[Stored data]
-- ==== Sys2Proof/Tests/Slice0.lean ====
section
/-! SUPPORT. Tests of the model's own: an ill-formed command for each check of `Instr.wf`, a few values worked out by hand from the spec,
and for each clause of the statements a state and operands that meet its hypotheses together (`witness_<statement>_<clause>`). -/

namespace Sys2Proof.Tests
open Sys2Proof Sys2Proof.Machine
set_option linter.unusedVariables false
set_option Elab.async false

def pwrUp : Pwr := { Pwr.reset with powered := true, orderOk := true, pwrOk := true, perst := false, nodeRst := false, sbReady := true }

/-- A node that is released and serves. -/
def up0 : State := { State.reset with clk := 10 ^ 10, now := 10 ^ 10, pwr := pwrUp, boot := { Boot.reset with phase := .released } }

/-- A node that brings itself up, in one phase of it. -/
def boot0 (p : Phase) : State := { State.reset with clk := 10 ^ 10, pwr := pwrUp, boot := { Boot.reset with phase := p, running := true } }
def ext0 : Ext :=
  { state := .active, td := 1, host := 3, epoch := 0, flash := 16, qpq := 4, deadline := 0, tdl := 0, chan := [0], clus := [0] }

/-- A command of a channel that waits. -/
def mc (ch code td : Nat) (body : List Byte) : Cmd :=
  { id := 0, ch := ch, code := code, fence := false, td := td, tag := 0, body := body, msn := 0, src := 0, port := 0, stage := .waiting, status := 0
    rekeyed := false, rsp := [], discard := false, abortReq := false, todo := [], part := [], obj := 0 }
def wc (s : State) (c : Cmd) : State := { s with mbx := { s.mbx with cmds := [c] } }
def uc (ch : Nat) (x : Chan) : State := { up0 with mbx := { Mbx.reset with chans := [(ch, x)] } }
def ud (td : Nat) (d : Dom) : State := { up0 with doms := [(td, d)] }
def wq0 : Wq :=
  { sqaddr := 0, cqaddr := 4096, log2n := 4, tail := 1, cqhead := 0, head := 0, cq := 0, stopped := false, destroying := none, taken := []
    armed := false, reading := false, ready := [] }

/-- A page in DRAM of a sequence of domain 1, held in the extent 7. -/
def leaf0 : Leaf := { tier := .dram, tdc := 1, gen := 0, heat := 0, cmp := 0, shr := false, psn := false, frame := 0 }
def tab0 : TabE := { tier := .dram, tdc := 1, gen := 0, len := 0, cmp := 0, psn := false, frame := 0 }
def sq0 : SeqD :=
  { td := 1, seqn := 5, state := .own, nlayer := 0, nhead := 0, sgen := 2, kbase := 0, kidx := 1, mgen := 0, len := 256, base := 0
    hend := 0xFFFFFFFF, tfront := 256, tlast := 0, ckep := 0, ext := 7, tchan := 0, root := tab0, l1 := [(0, tab0)], l2 := [(0, tab0)], leaves := [(0, leaf0)]
    wake := Wake.idle, mig := none, chgMig := [], chgExp := [], exp := none }
def wsq (d : SeqD) : State :=
  { up0 with cmp := { Cmp.reset with exts := [(7, ext0)] }, seqs := [(seqKey 1 5, d)], mem := { Mem.reset with frames := [(0, .used)] } }
def w0 : State := wsq sq0
def sref : List Byte := leBytes (svaOf 1 5 0) 8 ++ leBytes 0x10002 4
def sref16 (n : Nat) : List Byte := sref ++ zeros 4 ++ leBytes n 4

/-- A codeword of an empty memory reads clean. -/
theorem cwAt_empty (m : Mem) (a : Nat) (hd : m.dram = []) (hc : m.chk = []) : cwAt m a = (zeros 32, .clean) := by
  simp [cwAt, hd, hc]
theorem rdPage_empty (m : Mem) (f off n : Nat) (hd : m.dram = []) (hc : m.chk = []) : (rdPage m f off n).bad = [] := by
  have key : ∀ (l : List Nat) (g : Nat → Nat) (acc : PRead), acc.bad = [] →
      (l.foldl (fun (acc : PRead) i =>
        { bytes := acc.bytes ++ (if (cwAt m (g i)).2 = .bad then zeros 32 else (cwAt m (g i)).1)
          corr := if (cwAt m (g i)).2 = .corrected then acc.corr ++ [g i] else acc.corr
          bad := if (cwAt m (g i)).2 = .bad then acc.bad ++ [g i] else acc.bad }) acc).bad = [] := by
    intro l g
    induction l with
    | nil => intro acc h; exact h
    | cons i l ih => intro acc h; exact ih _ (by simp [cwAt_empty m _ hd hc, h])
  exact key _ (fun i => pageAddr f + 32 * (off / 32 + i)) _ rfl

theorem place_some (s : State) (td seqn pix : Nat) (ex : Option Nat) (c : Nat) (hl : placeChans s td = [c]) (hs : ∀ k < 9, (slotIn s (9 * c + k)).isSome = true)
    (he : ex ≠ some c := by decide) : ∃ f, place s td seqn pix ex = some f := by
  unfold place
  dsimp only
  split
  · exact ⟨_, rfl⟩
  · generalize hb : Config.placeHash (dom s td).place.key (svaOf td seqn pix) % 2 ^ 64 % 2 ^ 16 % 9 = b0
    generalize nbits (Config.placeHash (dom s td).place.key (svaOf td seqn pix) % 2 ^ 64) 63 32 * (placeChans s td).length / 2 ^ 32 = i
    refine Option.isSome_iff_exists.mp ?_
    rw [List.findSome?_isSome_iff]
    have h9 : b0 % 9 < 9 := Nat.mod_lt _ (by decide)
    refine ⟨9 * c + b0 % 9, ?_, ?_⟩
    · rw [List.mem_flatMap]
      refine ⟨0, by simp [nats, hl], ?_⟩
      have hc : (placeChans s td).getD ((i + 0) % (placeChans s td).length) 0 = c := by simp [hl, Nat.mod_one]
      rw [hc, if_neg he]
      exact List.mem_map.mpr ⟨0, by simp [nats], by simp⟩
    · simpa using hs _ h9

/-! ### Well-formedness -/

def wfFrame : Frame :=
  { uver := 1, ftype := 1, td := 63, mgmt := false, final := true, src := 2 ^ 24 - 1, dst := 2 ^ 24 - 1, qpn := 2 ^ 24 - 1, psn := 2 ^ 24 - 1, rsv1 := 0
    plen := 0, tstamp := 0, msn := 0, gust := 15, fence := false, solicit := false, rsv2 := 0, fcnt := 2 ^ 64 - 1, addr := 0, rkey := 0, alen := 0
    payload := [], tag := 0, sof := 56 }

theorem test_wf_accepts : [Instr.req 76, .attend 3 wfFrame, .backgroundDemotion 63, .bankAttend 6911, .clusterPageFetch 207, .channelZeroFill 767,
    .zephyrPass ⟨1, false⟩, .onfiTargetTimeout 31 7, .timNowRead ⟨.vf 63, true, 0x20000, 4⟩].all Instr.wf = true := by decide
theorem test_wf_channel : (Instr.req 77).wf = false := by decide
theorem test_wf_port : (Instr.portEnable 4).wf = false := by decide
theorem test_wf_domain : (Instr.backgroundDemotion 64).wf = false := by decide
theorem test_wf_unit : (Instr.bankAttend 6912).wf = false := by decide
theorem test_wf_cluster : (Instr.clusterPageFetch 208).wf = false := by decide
theorem test_wf_stack_channel : (Instr.channelZeroFill 768).wf = false := by decide
theorem test_wf_die : (Instr.zephyrPass ⟨2, false⟩).wf = false := by decide
theorem test_wf_frame : (Instr.attend 3 { wfFrame with psn := 2 ^ 24 }).wf = false := by decide
theorem test_wf_flash_channel : (Instr.onfiTargetTimeout 32 0).wf = false := by decide
theorem test_wf_flash_target : (Instr.onfiTargetTimeout 0 8).wf = false := by decide
theorem test_wf_view : (Instr.timNowRead ⟨.vf 64, true, 0x20000, 4⟩).wf = false := by decide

= Exercise objective =
Write the number of lines in the data above that contain the word "else", and add nothing to it.

= Response box =
3